Cuando empecé como CEO, y me mostraron los formularios que debía rellenar sobre el desempeño de mi equipo, y querían que pusiera números en casillas, pensé:¿Por qué haría alguien esto? Decidí simplemente preguntarle a la gente: «¿Cómo crees que han ido las cosas?» — y a menudo serían más duros consigo mismos de lo que lo hubiera hecho yo. Preguntaría: «¿Qué necesitas de mí?» — y me lo dirían. Parecía un enfoque mucho más humano para responsabilizar a las personas.

Joly aplicó ese mensaje a la organización en su conjunto. «¿Qué aspecto tiene cuando estamos en nuestro mejor momento? », se les preguntó a los asociados de la tienda durante el proceso de establecimiento de estándares para la nueva marca de la empresa. Permitir que los empleados ayuden a definir los estándares a los que se les aplicará, reconoció Joly, conduce a mejores sistemas de rendición de cuentas. Cuando las personas ayudan a poner el listón, están mucho más motivadas para alcanzarlo y, a menudo, lo superan.

Para demostrar tu compromiso con la equidad, pregunta a los miembros de tu equipo, preferiblemente de forma anónima, si consideran que el campo de juego en tu grupo es equitativo, si consideran que algunos roles o personas son privilegiados, o si te consideran «favoritos». Incluso si tus intenciones son buenas, es posible que las personas sientan que no tienen una oportunidad equitativa de éxito.

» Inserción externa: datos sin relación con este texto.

/-! ## Output records -/

/-- R13, R44, R63, R99, R101 to R105 (log 9): the records of the TX, DG, PL and FILE ports go out after those
already put out, and nothing else changes; a data frame outside 1 to 65535 chunk bytes is refused. A file read
inside the presented file is answered with its bytes. -/
def Obligations.RecordsGoOutInOrder : Prop :=
  ∀ (s : State) (size : Word) (k : Bytes) (c : Cid) (x y : Num256) (p : Bytes) (o n : Word),
    let put := fun r : Output => { s with env := { s.env with out := s.env.out ++ [r] } }
    exec (.hdrFrame size) s = .next (put (.tx ([0xF0, 0x00, 0x04, 0x00] ++ toLE32 size))) ∧
    (1 ≤ k.length → k.length ≤ 65535 → exec (.dataFrame k) s = .next (put (.tx
      ([0xF1, 0x00, BitVec.ofNat 8 k.length, BitVec.ofNat 8 (k.length / 256)] ++ k)))) ∧
    (k.length = 0 ∨ 65535 < k.length → exec (.dataFrame k) s = .refused .outputBounds) ∧
    exec .trailerFrame s = .next (put (.tx [0xF2, 0x00, 0x00, 0x00])) ∧
    exec .finalAck s =
      .next (put (.tx [0x63, 0x68, 0x65, 0x63, 0x6B, 0x20, 0x68, 0x61, 0x73, 0x68])) ∧
    exec .txClose s = .next (put .txClose) ∧
    exec (.helloReplyDatagram c x y) s =
      .next (put (.dgOut c ([0x73, 0x73, 0x6B, 0x3A] ++ toBE256 x.toNat ++ toBE256 y.toNat))) ∧
    (p.length ≤ 1024 → exec (.payload c p) s = .next (put (.payload c p))) ∧
    (1 ≤ n.toNat → n.toNat ≤ 65535 → o.toNat + n.toNat ≤ s.xfer.size.toNat →
      s.xfer.size.toNat ≤ s.env.file.length →
      ∃ t, exec (.fileRead o n) s = .next t ∧
        t.env.out = s.env.out ++ [.fileRead o.toNat n.toNat ((s.env.file.drop o.toNat).take n.toNat)] ∧
        t = { s with env := { s.env with out := t.env.out, freeCount := t.env.freeCount } })

/-! ## Host accesses -/

/-- R24, R28, R37: a host write, at its offset from `BASE`, to a readable and writable register (`XFER_CHUNK` outside a transfer) and then a
read of it: the read returns the value written, and the state differs in that register, the pending operations and
the trace only (logs 1 and 6). -/
def Obligations.RegisterWriteThenRead : Prop :=
  ∀ (s : State) (off v : Word) (rest : List Input),
    off.toNat ∈ [0x08, 0x0C, 0x10, 0x14, 0x20, 0x24, 0x28, 0x30, 0x34, 0x48, 0x4C, 0x50, 0x54, 0x58, 0x5C,
      0x60, 0x64] →
    (off = 0x30 → s.xfer.state.waiting = false) →
    s.env.inputs = .write32 (s.params.base + off.toNat) v :: .read32 (s.params.base + off.toNat) :: rest →
    ∃ t, Host.Core.run Sys2Proof.core 2 s = .next t ∧
      (∀ k : Fin 8, t.xfer.hash[k] = if off.toNat = 0x48 + 4 * k.val then v else s.xfer.hash[k]) ∧
      t = { s with
        arg0 := if off = 0x08 then v else s.arg0
        arg1 := if off = 0x0C then v else s.arg1
        arg2 := if off = 0x10 then v else s.arg2
        arg3 := if off = 0x14 then v else s.arg3
        bf := { recBase := if off = 0x20 then v else s.bf.recBase
                maskBase := if off = 0x24 then v else s.bf.maskBase
                recSize := if off = 0x28 then v else s.bf.recSize }
        xfer := { s.xfer with chunk := if off = 0x30 then v else s.xfer.chunk
                              timeout := if off = 0x34 then v else s.xfer.timeout
                              hash := t.xfer.hash }
        env := { s.env with inputs := rest, out := s.env.out ++ [.hostRead32 (s.params.base + off.toNat) v] } }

Hacer de la restauración, no la culpa, el objetivo

La gente teme la rendición de cuentas en sus organizaciones. ¿Por qué? Porque cuando se imponen las consecuencias, a menudo se sienten vergonzosas y duras, a pesar de la retórica corporativa sobre aprender de los fracasos. La respuesta reflexiva consiste en ocultar errores o señalar con el dedo a otra parte.

Si los líderes creían que no alcanzar un objetivo todavía tenía mérito, podría alterar radicalmente la forma en que la gente trata sus propios errores y los de los demás. Como me dijo Kathleen Hogan, directora de personal de Microsoft:

En una cultura en la que las personas luchan por admitir que no saben algo, calcular el riesgo puede ser complicado. Ser abiertos sobre el fracaso nos ayuda a equilibrar una mentalidad de crecimiento con la responsabilidad. Estamos aprendiendo no solo a recompensar el éxito, sino también a recompensar a las personas que se quedaron cortos mientras nos acercamos más. Queremos que sea aceptable decir: «No lo sé, pero lo averiguaré». Aprender de nuestros errores nos acerca a los resultados deseados; esa es una nueva forma de responsabilidad para nosotros.

Para tratar los errores de forma restaurativa, los líderes necesitan humildad, gracia y paciencia. Deben ver el arco de éxito profesional de cualquier persona como algo más que la suma total de cualquier tarea. Los líderes también necesitan humildad para reconocer su contribución a los fracasos de las personas. ¿Tenía la persona los recursos, las habilidades, el apoyo del equipo y los plazos realistas para tener éxito?

Tenemos un largo camino por recorrer antes de que la rendición de cuentas dentro de las organizaciones se convierta en un proceso bienvenido que produzca comentarios justos y prácticos y aliente a los empleados a aprovechar la oportunidad de mejorar su desempeño y ampliar sus contribuciones. Hacer que la dignidad, la equidad y la restauración sean componentes fundamentales de los sistemas de rendición de cuentas es un poderoso punto de partida.